Segment Open

/-! ## `CFG_VALID` -/

/-- Settles O53: a step that keeps the configuration does not set `CFG_VALID`, and every other one is a successful
`MKCFG`. -/
theorem configValidOnlyByMkcfg : Obligations.ConfigValidOnlyByMkcfg := by
  intro s t h hs ht
  obtain hk | ⟨he, hd, herr, -⟩ := step_config h
  · exact absurd (hk ht).1 (by simp [hs])
  · exact ⟨he, hd, herr⟩

end Sys2Proof.Machine
end

section
/-! PROOFS. The statements of 41_secretcodec.md: the Base32 round trip, from what padding repair and the data characters
of an encoding are, the lengths, and the commands `B32DEC` and `B32ENC`. -/

namespace Sys2Proof.Machine

variable {s : State} {t d r : List Byte} {vs : List Nat}

/-! ## Numerals in base 256 and 32 -/

/-- A numeral's leading part counts by the length of what follows it. -/
theorem foldl_numeral {α : Type} (k : Nat) (f : α → Nat) (l : List α) (a : Nat) :
    l.foldl (fun a c => k * a + f c) a = a * k ^ l.length + l.foldl (fun a c => k * a + f c) 0 := by
  induction l generalizing a with
  | nil => simp
  | cons c l ih =>
    rw [List.foldl_cons, List.foldl_cons, ih, ih (k * 0 + f c), List.length_cons]
    ring

/-- R9: the first byte is the most significant. -/
theorem ube_cons (c : Byte) (b : List Byte) : ube (c :: b) = c.toNat * 256 ^ b.length + ube b := by
  simpa [ube] using foldl_numeral 256 BitVec.toNat b c.toNat

/-- R124: the first value is the most significant. -/
theorem b32number_cons (v : Nat) (vs : List Nat) : b32number (v :: vs) = v * 32 ^ vs.length + b32number vs := by
  simpa [b32number] using foldl_numeral 32 id vs v

/-- R9: a string of `n` bytes encodes a number below `256 ^ n`. -/
theorem ube_lt (b : List Byte) : ube b < 256 ^ b.length := by
  induction b with
  | nil => simp [ube]
  | cons c b ih =>
    have hc : c.toNat + 1 ≤ 256 := c.isLt
    calc ube (c :: b)
      _ < (c.toNat + 1) * 256 ^ b.length := by rw [ube_cons, add_one_mul]; omega
      _ ≤ 256 * 256 ^ b.length := Nat.mul_le_mul_right _ hc
      _ = 256 ^ (c :: b).length := by rw [List.length_cons, pow_succ']

/-- R9: `be(n, v)` keeps the low `8 n` bits of `v` alone. -/
theorem be_add_mul (n v x : Nat) : be n (x * 256 ^ n + v) = be n v := by
  induction n generalizing x with
  | zero => rfl
  | succ n ih =>
    have shift : x * 256 ^ (n + 1) + v = x * 256 * 256 ^ n + v := by ring
    have head : (x * 256 * 256 ^ n + v) / 256 ^ n = x * 256 + v / 256 ^ n := by
      rw [mul_comm (x * 256), Nat.mul_add_div (by positivity)]
    rw [be, be, shift, ih, head]
    congr 1
    exact BitVec.eq_of_toNat_eq (by simp)

/-- R9: a byte string is the encoding of its number. -/
theorem be_ube (b : List Byte) : be b.length (ube b) = b := by
  induction b with
  | nil => rfl
  | cons c b ih =>
    have head : (c.toNat * 256 ^ b.length + ube b) / 256 ^ b.length = c.toNat := by
      rw [mul_comm, Nat.mul_add_div (by positivity), Nat.div_eq_of_lt (ube_lt b), add_zero]
    rw [List.length_cons, be, ube_cons, head, be_add_mul, ih]
    simp

/-! ## Characters -/

/-- R121: `b32chr` is the inverse of `b32val`. -/
theorem b32val_b32chr : ∀ v < 32, b32val (b32chr v) = some v := by decide

/-- R120, R121: the padding character has no value. -/
theorem b32val_padChar : b32val padChar = none := by decide

/-- R121: a lower-case letter has no value, so a character with one is its own uppercase. -/
theorem upcase_of_b32val {c : Byte} (h : b32val c ≠ none) : upcase c = c := by
  refine if_neg fun hc => h ?_
  rw [b32val, if_neg (by omega), if_neg (by omega)]

theorem upcase_eq_padChar {c : Byte} (h : upcase c = padChar) : c = padChar := by
  unfold upcase padChar at *
  split at h
  · bv_omega
  · exact h

/-- R129: lower-casing, the map of the 26 ASCII upper-case letters. -/
def downcase (c : Byte) : Byte := if 0x41 ≤ c.toNat ∧ c.toNat ≤ 0x5A then c + 0x20 else c

/-- R122, R129: uppercasing takes lower-casing back. -/
theorem upcase_downcase (c : Byte) : upcase (downcase c) = upcase c := by
  unfold downcase
  split
  · unfold upcase
    rw [if_pos (by bv_omega), if_neg (by bv_omega)]
    bv_omega
  · rfl

/-- R124: every data character has a value. -/
theorem b32val_of_mem (hv : b32vals d = some vs) {c : Byte} (hc : c ∈ d) : b32val c ≠ none := by
  induction d generalizing vs with
  | nil => cases hc
  | cons e d ih =>
    simp only [b32vals] at hv
    split at hv
    · rename_i he hd
      obtain rfl | hc := List.mem_cons.mp hc
      · simp [he]
      · exact ih hd hc
    · cases hv

theorem padChar_notMem_of_b32vals (hv : b32vals d = some vs) : padChar ∉ d :=
  fun hc => b32val_of_mem hv hc b32val_padChar

/-! ## Padding -/

/-- R123, R125: the number of `=` that fill `m` characters up to a multiple of 8. -/
def padCount (m : Nat) : Nat := (8 - m % 8) % 8

/-- R123: padding repair appends what fills up the last group. -/
theorem padRepair_eq (t : List Byte) : padRepair t = t ++ List.replicate (padCount t.length) padChar := by
  unfold padRepair
  split
  · rw [padCount, Nat.mod_eq_of_lt (by omega : 8 - t.length % 8 < 8)]
  · rw [padCount, (by omega : (8 - t.length % 8) % 8 = 0), List.replicate_zero, List.append_nil]

/-- R123: padding repair leaves its own result. -/
theorem padRepair_padded (d : List Byte) :
    padRepair (d ++ List.replicate (padCount d.length) padChar) = d ++ List.replicate (padCount d.length) padChar :=
  if_neg (by simp only [List.length_append, List.length_replicate, padCount]; omega)

/-- R124: all `=` behind data characters are trailing. -/
theorem trailingPad_append_replicate (hd : padChar ∉ d) (p : Nat) :
    trailingPad (d ++ List.replicate p padChar) = p := by
  have stop : d.reverse.takeWhile (· == padChar) = [] := by
    rw [List.takeWhile_eq_nil_iff]
    exact fun _ e => hd (List.mem_reverse.mp (beq_iff_eq.mp e ▸ List.getElem_mem _))
  have pads : ∀ c ∈ List.replicate p padChar, (c == padChar) = true := fun _ hc =>
    beq_iff_eq.mpr (List.eq_of_mem_replicate hc)
  rw [trailingPad, List.reverse_append, List.reverse_replicate, List.takeWhile_append_of_pos pads, stop, List.append_nil,
    List.length_replicate]

/-- R124: a text that is data characters after uppercasing, with the padding or without it, decodes to what they pack. -/
theorem b32decode_of_data (hv : b32vals d = some vs) (hp : legalPadCount (padCount d.length) = true)
    (ht : t.map upcase = d ∨ t.map upcase = d ++ List.replicate (padCount d.length) padChar) :
    b32decode t = some (b32pack vs) := by
  have padded : padRepair (t.map upcase) = d ++ List.replicate (padCount d.length) padChar := by
    obtain ht | ht := ht <;> rw [ht]
    · exact padRepair_eq d
    · exact padRepair_padded d
  have trailing := trailingPad_append_replicate (padChar_notMem_of_b32vals hv) (padCount d.length)
  have data : (d ++ List.replicate (padCount d.length) padChar).length - padCount d.length = d.length := by simp
  simp only [b32decode, padded, trailing, data, List.take_left, hv, hp, if_true]

/-! ## Encodings -/

/-- R125: the data characters of `m` digits have values that write the number, modulo `32 ^ m`. -/
theorem b32vals_b32digits (m a : Nat) : ∃ vs, b32vals (b32digits m a) = some vs ∧ b32number vs = a % 32 ^ m := by
  induction m with
  | zero => exact ⟨[], rfl, by simp [b32number, Nat.mod_one]⟩
  | succ m ih =>
    obtain ⟨vs, hv, hn⟩ := ih
    have hc := b32val_b32chr (a / 32 ^ m % 32) (Nat.mod_lt _ (by decide))
    refine ⟨a / 32 ^ m % 32 :: vs, by simp only [b32digits, b32vals, hc, hv], ?_⟩
    rw [b32number_cons, hn, b32vals_length hv, b32digits_length, pow_succ, Nat.mod_mul]
    ring

/-- R124, R125: `ceil(8n/5)` characters that write `n` bytes with zero bits on the right pack these bytes. -/
theorem b32pack_of_number {b : List Byte} (hlen : vs.length = (8 * b.length + 4) / 5)
    (hn : b32number vs = ube b * 2 ^ (5 * vs.length - 8 * b.length)) : b32pack vs = b := by
  have hl : 5 * vs.length / 8 = b.length := by omega
  simp only [b32pack, hl, hn]
  rw [Nat.mul_div_cancel _ (by positivity), be_ube]

/-- R125: `n` bytes with zero bits on the right are a number of `5 m` bits. -/
theorem ube_mul_lt {b : List Byte} {m : Nat} (h : 8 * b.length ≤ 5 * m) :
    ube b * 2 ^ (5 * m - 8 * b.length) < 32 ^ m := by
  calc ube b * 2 ^ (5 * m - 8 * b.length)
    _ < 256 ^ b.length * 2 ^ (5 * m - 8 * b.length) := Nat.mul_lt_mul_of_pos_right (ube_lt b) (by positivity)
    _ = 2 ^ (8 * b.length + (5 * m - 8 * b.length)) := by rw [pow_add, pow_mul 2 8]; norm_num
    _ = 32 ^ m := by rw [Nat.add_sub_cancel' h, pow_mul 2 5]; norm_num

/-- R124, R125: the characters that `n` bytes need take a legal padding. -/
theorem legalPadCount_padCount (n : Nat) : legalPadCount (padCount ((8 * n + 4) / 5)) = true := by
  simp only [legalPadCount, padCount, Bool.or_eq_true, beq_iff_eq]
  omega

Segment Closed

* **About this task**
Take the lines above from the one containing "simp only [b32vals] at hv" down to the one containing "rw [List.takeWhile_eq_nil_iff]", and transcribe them exactly, both ends included.

* **Written response**
    simp only [b32vals] at hv
    split at hv
    · rename_i he hd
      obtain rfl | hc := List.mem_cons.mp hc
      · simp [he]
      · exact ih hd hc
    · cases hv

theorem padChar_notMem_of_b32vals (hv : b32vals d = some vs) : padChar ∉ d :=
  fun hc => b32val_of_mem hv hc b32val_padChar

/-! ## Padding -/

/-- R123, R125: the number of `=` that fill `m` characters up to a multiple of 8. -/
def padCount (m : Nat) : Nat := (8 - m % 8) % 8

/-- R123: padding repair appends what fills up the last group. -/
theorem padRepair_eq (t : List Byte) : padRepair t = t ++ List.replicate (padCount t.length) padChar := by
  unfold padRepair
  split
  · rw [padCount, Nat.mod_eq_of_lt (by omega : 8 - t.length % 8 < 8)]
  · rw [padCount, (by omega : (8 - t.length % 8) % 8 = 0), List.replicate_zero, List.append_nil]

/-- R123: padding repair leaves its own result. -/
theorem padRepair_padded (d : List Byte) :
    padRepair (d ++ List.replicate (padCount d.length) padChar) = d ++ List.replicate (padCount d.length) padChar :=
  if_neg (by simp only [List.length_append, List.length_replicate, padCount]; omega)

/-- R124: all `=` behind data characters are trailing. -/
theorem trailingPad_append_replicate (hd : padChar ∉ d) (p : Nat) :
    trailingPad (d ++ List.replicate p padChar) = p := by
  have stop : d.reverse.takeWhile (· == padChar) = [] := by
    rw [List.takeWhile_eq_nil_iff]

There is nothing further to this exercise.